↓↓↓

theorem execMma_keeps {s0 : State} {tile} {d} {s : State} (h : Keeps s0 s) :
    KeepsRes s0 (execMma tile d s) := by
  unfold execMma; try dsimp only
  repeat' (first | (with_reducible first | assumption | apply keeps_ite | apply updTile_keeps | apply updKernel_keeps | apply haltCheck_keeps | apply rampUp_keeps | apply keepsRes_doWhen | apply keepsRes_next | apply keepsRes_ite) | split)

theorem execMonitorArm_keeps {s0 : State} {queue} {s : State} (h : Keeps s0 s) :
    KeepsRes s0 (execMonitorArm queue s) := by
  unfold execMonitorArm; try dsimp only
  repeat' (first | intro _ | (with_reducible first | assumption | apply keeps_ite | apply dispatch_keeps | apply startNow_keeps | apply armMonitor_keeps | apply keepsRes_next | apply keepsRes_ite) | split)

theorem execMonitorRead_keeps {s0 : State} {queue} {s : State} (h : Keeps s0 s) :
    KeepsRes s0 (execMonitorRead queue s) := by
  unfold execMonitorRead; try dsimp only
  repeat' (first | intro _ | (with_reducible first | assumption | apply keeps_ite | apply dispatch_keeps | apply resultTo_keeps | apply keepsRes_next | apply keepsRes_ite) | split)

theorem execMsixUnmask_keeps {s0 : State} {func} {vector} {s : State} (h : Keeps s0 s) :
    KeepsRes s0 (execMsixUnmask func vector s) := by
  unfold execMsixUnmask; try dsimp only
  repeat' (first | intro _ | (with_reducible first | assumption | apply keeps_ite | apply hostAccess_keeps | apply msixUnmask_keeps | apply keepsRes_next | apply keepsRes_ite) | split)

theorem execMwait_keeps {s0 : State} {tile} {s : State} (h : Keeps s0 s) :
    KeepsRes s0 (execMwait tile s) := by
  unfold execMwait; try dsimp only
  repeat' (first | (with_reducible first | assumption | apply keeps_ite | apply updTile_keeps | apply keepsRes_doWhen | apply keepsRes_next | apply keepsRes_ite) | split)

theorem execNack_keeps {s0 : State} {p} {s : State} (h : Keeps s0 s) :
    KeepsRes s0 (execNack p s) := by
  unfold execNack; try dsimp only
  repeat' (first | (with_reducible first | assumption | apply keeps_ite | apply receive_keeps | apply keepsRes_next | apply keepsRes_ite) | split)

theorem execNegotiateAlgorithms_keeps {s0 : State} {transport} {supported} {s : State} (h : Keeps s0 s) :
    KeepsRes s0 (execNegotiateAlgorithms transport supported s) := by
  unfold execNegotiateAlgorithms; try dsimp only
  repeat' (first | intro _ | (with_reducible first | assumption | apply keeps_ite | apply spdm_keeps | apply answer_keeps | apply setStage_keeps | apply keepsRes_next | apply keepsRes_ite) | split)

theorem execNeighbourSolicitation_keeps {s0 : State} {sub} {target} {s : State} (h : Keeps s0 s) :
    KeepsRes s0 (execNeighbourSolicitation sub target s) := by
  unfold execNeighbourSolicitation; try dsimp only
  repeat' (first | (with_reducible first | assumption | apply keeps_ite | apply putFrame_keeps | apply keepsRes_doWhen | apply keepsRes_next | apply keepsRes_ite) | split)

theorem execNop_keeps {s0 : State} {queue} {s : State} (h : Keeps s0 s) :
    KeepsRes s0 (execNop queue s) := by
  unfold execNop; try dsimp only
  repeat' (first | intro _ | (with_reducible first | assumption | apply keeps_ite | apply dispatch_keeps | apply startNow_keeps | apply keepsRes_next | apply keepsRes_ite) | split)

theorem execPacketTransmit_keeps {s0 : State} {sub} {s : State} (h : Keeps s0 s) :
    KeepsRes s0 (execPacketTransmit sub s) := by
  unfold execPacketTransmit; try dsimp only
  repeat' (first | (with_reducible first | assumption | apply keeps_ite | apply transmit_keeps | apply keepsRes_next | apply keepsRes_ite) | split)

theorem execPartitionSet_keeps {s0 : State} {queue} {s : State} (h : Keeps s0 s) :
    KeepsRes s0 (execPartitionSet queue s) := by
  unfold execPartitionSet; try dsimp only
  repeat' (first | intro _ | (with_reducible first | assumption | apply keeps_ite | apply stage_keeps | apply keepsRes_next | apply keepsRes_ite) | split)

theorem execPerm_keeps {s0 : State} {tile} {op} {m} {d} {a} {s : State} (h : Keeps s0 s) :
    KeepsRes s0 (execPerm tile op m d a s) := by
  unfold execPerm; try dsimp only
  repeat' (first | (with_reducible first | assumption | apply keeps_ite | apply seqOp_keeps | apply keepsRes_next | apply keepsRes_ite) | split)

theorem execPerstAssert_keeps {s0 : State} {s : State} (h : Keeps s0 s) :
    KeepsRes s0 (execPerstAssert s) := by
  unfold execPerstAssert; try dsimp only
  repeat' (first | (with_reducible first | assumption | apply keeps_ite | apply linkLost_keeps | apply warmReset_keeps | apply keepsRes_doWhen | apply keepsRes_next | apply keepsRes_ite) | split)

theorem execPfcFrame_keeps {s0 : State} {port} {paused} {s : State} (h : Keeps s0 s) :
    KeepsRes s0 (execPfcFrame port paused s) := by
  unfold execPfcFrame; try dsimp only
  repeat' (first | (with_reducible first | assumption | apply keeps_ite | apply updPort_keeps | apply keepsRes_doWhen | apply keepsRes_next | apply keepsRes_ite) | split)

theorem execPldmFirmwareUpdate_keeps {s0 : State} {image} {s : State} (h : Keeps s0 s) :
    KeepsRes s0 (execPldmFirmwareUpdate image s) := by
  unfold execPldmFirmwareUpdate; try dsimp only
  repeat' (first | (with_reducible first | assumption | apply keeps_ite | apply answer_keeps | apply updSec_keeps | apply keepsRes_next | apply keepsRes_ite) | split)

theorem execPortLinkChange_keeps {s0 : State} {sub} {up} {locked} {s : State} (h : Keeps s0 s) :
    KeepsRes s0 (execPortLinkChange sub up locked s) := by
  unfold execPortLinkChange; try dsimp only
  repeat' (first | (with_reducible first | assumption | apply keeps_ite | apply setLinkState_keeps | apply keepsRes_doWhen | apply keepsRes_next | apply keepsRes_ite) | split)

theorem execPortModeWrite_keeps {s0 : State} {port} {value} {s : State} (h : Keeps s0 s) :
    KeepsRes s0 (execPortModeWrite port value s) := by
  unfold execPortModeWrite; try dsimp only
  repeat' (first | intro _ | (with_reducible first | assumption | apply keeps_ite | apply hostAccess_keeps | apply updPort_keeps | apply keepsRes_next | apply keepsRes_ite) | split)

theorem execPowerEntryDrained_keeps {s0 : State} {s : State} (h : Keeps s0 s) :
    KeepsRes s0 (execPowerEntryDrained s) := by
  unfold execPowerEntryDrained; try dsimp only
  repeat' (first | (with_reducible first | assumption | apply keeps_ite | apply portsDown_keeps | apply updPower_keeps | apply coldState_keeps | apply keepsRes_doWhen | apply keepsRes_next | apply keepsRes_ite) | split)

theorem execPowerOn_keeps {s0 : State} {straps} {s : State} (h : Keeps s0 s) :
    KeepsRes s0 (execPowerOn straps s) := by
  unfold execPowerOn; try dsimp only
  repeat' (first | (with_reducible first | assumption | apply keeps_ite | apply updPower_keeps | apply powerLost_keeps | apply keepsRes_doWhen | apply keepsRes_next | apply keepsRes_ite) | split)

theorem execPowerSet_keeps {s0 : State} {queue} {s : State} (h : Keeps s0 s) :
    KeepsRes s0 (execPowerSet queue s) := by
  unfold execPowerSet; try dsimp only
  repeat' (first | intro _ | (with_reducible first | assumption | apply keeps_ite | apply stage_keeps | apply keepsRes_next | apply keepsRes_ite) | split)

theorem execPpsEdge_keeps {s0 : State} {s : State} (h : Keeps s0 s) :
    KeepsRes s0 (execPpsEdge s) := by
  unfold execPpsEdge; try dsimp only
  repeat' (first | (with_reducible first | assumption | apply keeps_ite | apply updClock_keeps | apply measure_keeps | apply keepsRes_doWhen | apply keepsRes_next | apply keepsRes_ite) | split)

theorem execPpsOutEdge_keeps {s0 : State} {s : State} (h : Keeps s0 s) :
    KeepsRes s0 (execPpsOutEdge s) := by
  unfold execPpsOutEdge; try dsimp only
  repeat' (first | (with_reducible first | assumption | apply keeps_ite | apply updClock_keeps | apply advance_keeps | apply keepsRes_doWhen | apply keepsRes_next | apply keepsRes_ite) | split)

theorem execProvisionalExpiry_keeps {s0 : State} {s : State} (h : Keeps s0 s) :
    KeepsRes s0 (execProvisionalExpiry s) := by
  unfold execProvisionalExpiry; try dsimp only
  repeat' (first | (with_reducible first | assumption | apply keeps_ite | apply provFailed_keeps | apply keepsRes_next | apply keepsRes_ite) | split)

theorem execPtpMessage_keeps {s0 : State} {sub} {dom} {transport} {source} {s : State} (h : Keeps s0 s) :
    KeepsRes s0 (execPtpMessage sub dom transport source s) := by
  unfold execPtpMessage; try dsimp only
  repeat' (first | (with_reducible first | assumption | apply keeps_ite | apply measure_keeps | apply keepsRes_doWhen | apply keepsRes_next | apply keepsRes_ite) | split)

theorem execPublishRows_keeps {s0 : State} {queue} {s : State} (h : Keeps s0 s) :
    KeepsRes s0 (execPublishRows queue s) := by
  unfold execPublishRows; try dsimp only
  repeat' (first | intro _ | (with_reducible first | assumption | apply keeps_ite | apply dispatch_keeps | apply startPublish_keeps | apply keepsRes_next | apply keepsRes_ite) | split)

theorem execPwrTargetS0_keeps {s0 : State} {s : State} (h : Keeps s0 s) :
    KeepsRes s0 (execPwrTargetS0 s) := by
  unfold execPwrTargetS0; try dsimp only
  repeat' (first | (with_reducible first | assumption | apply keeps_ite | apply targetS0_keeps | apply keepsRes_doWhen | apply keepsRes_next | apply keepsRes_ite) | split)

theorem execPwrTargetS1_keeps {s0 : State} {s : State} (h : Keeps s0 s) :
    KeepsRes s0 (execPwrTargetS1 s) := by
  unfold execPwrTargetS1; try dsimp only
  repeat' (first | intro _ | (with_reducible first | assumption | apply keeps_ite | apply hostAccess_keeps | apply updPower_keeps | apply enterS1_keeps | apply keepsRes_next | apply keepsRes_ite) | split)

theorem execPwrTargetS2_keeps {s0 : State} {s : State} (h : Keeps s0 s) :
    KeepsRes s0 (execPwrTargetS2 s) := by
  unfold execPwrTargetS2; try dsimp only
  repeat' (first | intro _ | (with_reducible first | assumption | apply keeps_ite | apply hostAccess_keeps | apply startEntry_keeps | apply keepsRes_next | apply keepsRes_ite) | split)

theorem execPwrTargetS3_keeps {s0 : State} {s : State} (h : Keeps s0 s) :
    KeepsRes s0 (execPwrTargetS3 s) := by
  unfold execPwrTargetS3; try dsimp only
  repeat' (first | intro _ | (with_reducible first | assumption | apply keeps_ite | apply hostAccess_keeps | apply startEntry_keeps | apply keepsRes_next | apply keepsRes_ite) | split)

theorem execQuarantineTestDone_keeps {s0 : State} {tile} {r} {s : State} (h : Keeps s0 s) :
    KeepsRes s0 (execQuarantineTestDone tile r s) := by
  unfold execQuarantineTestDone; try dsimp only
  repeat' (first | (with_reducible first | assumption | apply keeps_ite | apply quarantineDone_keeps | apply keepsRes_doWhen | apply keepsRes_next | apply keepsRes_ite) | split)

↑↑↑
↓↓↓

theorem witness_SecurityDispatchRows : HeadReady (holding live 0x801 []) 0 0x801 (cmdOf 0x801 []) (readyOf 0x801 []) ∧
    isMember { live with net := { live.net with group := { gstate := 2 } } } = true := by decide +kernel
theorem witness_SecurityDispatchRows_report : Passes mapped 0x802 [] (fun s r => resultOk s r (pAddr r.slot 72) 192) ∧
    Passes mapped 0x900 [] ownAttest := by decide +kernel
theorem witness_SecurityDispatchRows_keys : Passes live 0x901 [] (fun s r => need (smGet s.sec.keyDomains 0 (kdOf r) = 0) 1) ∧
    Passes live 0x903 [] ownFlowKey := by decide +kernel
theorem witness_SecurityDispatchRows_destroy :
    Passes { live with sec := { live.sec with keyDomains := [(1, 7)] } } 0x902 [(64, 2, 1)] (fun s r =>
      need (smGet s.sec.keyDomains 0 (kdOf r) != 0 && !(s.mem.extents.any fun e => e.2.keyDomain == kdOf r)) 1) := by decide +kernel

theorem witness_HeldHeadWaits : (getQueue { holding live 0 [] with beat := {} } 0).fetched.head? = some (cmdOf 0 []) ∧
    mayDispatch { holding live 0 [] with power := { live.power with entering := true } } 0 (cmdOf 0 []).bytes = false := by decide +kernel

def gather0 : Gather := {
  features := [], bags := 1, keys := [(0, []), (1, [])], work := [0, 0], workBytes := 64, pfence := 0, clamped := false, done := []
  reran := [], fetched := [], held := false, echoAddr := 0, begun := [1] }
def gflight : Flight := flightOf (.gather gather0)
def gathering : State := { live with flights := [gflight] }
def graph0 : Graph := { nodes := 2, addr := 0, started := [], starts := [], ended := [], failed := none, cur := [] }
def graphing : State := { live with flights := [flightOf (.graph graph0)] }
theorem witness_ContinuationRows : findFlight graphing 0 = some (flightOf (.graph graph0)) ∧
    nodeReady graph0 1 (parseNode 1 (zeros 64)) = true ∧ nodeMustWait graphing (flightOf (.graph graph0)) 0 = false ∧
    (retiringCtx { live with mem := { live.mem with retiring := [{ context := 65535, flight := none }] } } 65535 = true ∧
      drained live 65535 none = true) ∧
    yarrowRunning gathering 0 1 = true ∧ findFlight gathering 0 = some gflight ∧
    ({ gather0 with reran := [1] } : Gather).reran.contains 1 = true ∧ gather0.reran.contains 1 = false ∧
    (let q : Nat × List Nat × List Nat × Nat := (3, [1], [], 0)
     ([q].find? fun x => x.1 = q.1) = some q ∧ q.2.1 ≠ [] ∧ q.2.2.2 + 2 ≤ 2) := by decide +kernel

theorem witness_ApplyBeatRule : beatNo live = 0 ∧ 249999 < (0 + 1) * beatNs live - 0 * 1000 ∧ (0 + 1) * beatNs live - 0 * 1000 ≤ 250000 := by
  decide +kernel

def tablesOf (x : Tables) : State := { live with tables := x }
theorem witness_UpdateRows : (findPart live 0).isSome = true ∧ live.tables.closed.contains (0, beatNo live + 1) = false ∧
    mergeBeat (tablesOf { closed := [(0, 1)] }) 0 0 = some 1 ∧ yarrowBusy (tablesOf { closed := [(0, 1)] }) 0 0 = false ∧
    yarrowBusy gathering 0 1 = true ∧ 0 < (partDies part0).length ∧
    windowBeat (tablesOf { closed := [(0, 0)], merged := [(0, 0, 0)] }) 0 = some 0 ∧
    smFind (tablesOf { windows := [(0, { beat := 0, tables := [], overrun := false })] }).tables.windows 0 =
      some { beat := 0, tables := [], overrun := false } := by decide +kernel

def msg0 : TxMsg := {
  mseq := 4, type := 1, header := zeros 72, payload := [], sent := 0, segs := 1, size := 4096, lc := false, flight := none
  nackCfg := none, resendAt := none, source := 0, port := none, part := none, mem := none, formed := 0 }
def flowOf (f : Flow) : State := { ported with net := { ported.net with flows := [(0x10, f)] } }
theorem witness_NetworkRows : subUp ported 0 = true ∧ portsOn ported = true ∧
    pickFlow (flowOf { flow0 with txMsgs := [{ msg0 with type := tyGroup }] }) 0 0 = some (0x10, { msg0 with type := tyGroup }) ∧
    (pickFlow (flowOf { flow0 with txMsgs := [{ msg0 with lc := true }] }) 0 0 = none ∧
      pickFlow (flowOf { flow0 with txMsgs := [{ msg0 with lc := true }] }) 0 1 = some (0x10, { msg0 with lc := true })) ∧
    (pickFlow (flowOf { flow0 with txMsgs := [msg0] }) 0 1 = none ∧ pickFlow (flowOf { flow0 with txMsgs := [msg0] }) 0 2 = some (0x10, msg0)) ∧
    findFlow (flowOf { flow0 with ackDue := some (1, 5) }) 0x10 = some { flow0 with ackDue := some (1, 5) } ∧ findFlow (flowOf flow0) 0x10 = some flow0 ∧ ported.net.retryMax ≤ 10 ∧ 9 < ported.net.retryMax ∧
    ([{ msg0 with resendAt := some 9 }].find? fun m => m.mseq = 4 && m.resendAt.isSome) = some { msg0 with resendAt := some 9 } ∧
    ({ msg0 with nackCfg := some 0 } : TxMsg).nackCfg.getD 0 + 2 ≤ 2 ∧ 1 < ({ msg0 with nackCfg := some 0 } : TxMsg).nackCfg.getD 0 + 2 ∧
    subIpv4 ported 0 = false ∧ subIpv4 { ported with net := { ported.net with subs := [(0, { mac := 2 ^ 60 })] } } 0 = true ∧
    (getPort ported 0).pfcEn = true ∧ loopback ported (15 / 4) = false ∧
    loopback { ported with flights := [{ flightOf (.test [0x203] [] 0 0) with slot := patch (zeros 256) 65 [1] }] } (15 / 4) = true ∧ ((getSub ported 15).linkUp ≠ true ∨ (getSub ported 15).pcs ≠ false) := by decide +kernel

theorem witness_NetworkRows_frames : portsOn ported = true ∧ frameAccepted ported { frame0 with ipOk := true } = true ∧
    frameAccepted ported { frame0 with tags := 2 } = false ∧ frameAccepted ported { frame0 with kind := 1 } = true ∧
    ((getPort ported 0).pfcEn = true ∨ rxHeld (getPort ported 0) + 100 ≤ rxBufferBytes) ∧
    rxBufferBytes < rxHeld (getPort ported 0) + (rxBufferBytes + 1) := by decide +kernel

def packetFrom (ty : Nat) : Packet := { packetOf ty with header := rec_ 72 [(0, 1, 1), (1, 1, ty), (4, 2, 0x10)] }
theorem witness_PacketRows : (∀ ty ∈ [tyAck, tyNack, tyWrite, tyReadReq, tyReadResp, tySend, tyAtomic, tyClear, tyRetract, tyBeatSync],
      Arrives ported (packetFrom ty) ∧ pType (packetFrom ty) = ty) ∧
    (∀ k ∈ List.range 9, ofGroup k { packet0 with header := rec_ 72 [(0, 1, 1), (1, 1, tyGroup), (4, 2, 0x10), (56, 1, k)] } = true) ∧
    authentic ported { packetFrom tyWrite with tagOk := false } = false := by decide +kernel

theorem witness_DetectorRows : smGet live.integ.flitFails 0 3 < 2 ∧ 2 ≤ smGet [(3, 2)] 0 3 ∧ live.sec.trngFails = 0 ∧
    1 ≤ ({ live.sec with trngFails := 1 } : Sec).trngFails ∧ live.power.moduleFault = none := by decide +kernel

↑↑↑

* [Work to be completed]
The string to find is "contains"; copy every line of the listing that has it.

* [Reply]
    ({ gather0 with reran := [1] } : Gather).reran.contains 1 = true ∧ gather0.reran.contains 1 = false ∧
theorem witness_UpdateRows : (findPart live 0).isSome = true ∧ live.tables.closed.contains (0, beatNo live + 1) = false ∧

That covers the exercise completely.